Exercise details: Take the data below and extract the lines from the one with "theorem run_step (n" to the one with "have hstop := Nat.find_spec hex", inclusive, exactly as written.

■ ■ ■ ■

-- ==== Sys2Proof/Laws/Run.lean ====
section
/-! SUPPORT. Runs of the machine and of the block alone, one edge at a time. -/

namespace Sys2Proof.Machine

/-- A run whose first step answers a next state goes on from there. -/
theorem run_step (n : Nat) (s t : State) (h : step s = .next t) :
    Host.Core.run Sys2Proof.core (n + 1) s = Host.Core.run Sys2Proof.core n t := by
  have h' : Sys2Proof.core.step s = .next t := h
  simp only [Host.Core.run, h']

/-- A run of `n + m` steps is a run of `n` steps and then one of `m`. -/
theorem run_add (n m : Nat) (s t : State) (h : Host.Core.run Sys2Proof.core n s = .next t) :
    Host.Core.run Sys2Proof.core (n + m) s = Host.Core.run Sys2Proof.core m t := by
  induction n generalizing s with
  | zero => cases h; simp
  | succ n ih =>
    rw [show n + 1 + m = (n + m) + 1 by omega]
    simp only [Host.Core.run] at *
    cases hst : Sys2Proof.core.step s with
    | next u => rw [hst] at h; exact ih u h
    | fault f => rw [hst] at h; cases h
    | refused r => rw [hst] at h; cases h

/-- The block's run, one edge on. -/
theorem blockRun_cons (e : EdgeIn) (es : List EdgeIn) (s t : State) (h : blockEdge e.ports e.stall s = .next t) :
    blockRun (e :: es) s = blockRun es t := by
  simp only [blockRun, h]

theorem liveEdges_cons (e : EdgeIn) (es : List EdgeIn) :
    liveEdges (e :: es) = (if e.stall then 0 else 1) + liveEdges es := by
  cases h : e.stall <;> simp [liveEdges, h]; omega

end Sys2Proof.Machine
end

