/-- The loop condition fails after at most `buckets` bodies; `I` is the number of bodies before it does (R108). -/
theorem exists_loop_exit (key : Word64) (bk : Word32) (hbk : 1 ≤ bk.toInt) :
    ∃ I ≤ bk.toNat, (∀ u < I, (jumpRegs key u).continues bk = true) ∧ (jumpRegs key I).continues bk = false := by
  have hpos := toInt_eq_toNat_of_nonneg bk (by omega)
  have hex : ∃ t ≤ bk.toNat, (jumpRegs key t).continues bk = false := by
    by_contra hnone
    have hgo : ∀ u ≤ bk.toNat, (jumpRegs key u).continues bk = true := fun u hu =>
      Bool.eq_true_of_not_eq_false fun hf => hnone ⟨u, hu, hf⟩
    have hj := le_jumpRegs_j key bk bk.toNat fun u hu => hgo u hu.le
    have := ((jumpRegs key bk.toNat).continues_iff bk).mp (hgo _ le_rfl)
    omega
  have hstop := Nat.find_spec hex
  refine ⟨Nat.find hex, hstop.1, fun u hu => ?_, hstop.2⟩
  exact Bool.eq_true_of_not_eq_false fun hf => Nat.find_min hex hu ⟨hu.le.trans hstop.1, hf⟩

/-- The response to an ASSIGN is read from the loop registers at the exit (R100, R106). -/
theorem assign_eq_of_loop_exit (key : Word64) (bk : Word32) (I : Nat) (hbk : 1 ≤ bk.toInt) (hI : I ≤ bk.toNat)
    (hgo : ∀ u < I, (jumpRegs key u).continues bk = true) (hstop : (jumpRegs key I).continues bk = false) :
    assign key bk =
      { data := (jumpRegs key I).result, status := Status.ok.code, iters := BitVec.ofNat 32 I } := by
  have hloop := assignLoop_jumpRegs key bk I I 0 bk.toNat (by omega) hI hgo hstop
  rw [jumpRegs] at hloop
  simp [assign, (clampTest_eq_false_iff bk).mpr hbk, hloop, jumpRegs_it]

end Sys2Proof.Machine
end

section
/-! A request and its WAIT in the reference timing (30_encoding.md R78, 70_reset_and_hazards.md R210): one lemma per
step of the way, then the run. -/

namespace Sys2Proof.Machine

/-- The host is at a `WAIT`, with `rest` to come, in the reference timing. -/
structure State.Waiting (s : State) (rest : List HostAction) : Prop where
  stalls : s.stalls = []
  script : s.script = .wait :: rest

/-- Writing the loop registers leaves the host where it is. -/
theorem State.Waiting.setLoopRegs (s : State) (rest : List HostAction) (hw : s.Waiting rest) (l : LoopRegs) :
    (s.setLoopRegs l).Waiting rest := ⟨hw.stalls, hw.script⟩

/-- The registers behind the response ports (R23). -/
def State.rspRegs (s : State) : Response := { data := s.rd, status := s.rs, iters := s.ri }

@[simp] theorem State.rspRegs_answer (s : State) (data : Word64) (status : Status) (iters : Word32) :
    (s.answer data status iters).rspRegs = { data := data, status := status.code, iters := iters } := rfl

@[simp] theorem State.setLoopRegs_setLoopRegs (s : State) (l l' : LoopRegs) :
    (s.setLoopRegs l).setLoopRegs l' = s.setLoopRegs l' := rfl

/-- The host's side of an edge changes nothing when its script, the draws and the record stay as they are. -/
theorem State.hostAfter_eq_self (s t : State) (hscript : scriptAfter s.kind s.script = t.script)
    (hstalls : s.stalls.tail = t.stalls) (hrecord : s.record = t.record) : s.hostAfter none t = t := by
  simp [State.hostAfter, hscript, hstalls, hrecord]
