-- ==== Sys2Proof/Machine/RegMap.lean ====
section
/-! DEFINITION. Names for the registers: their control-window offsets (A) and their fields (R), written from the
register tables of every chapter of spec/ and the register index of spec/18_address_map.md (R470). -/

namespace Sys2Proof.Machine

■ ■ ■ ■

Task result:
theorem run_step (n : Nat) (s t : State) (h : step s = .next t) :
    Host.Core.run Sys2Proof.core (n + 1) s = Host.Core.run Sys2Proof.core n t := by
  have h' : Sys2Proof.core.step s = .next t := h
  simp only [Host.Core.run, h']

/-- A run of `n + m` steps is a run of `n` steps and then one of `m`. -/
theorem run_add (n m : Nat) (s t : State) (h : Host.Core.run Sys2Proof.core n s = .next t) :
    Host.Core.run Sys2Proof.core (n + m) s = Host.Core.run Sys2Proof.core m t := by
  induction n generalizing s with
  | zero => cases h; simp
  | succ n ih =>
    rw [show n + 1 + m = (n + m) + 1 by omega]
    simp only [Host.Core.run] at *
    cases hst : Sys2Proof.core.step s with
    | next u => rw [hst] at h; exact ih u h
    | fault f => rw [hst] at h; cases h
    | refused r => rw [hst] at h; cases h

/-- The block's run, one edge on. -/
theorem blockRun_cons (e : EdgeIn) (es : List EdgeIn) (s t : State) (h : blockEdge e.ports e.stall s = .next t) :
    blockRun (e :: es) s = blockRun es t := by
  simp only [blockRun, h]

theorem liveEdges_cons (e : EdgeIn) (es : List EdgeIn) :
    liveEdges (e :: es) = (if e.stall then 0 else 1) + liveEdges es := by
  cases h : e.stall <;> simp [liveEdges, h]; omega

end Sys2Proof.Machine
end

/-- The loop condition fails after at most `buckets` bodies; `I` is the number of bodies before it does (R108). -/
theorem exists_loop_exit (key : Word64) (bk : Word32) (hbk : 1 ≤ bk.toInt) :
    ∃ I ≤ bk.toNat, (∀ u < I, (jumpRegs key u).continues bk = true) ∧ (jumpRegs key I).continues bk = false := by
  have hpos := toInt_eq_toNat_of_nonneg bk (by omega)
  have hex : ∃ t ≤ bk.toNat, (jumpRegs key t).continues bk = false := by
    by_contra hnone
    have hgo : ∀ u ≤ bk.toNat, (jumpRegs key u).continues bk = true := fun u hu =>
      Bool.eq_true_of_not_eq_false fun hf => hnone ⟨u, hu, hf⟩
    have hj := le_jumpRegs_j key bk bk.toNat fun u hu => hgo u hu.le
    have := ((jumpRegs key bk.toNat).continues_iff bk).mp (hgo _ le_rfl)
    omega
  have hstop := Nat.find_spec hex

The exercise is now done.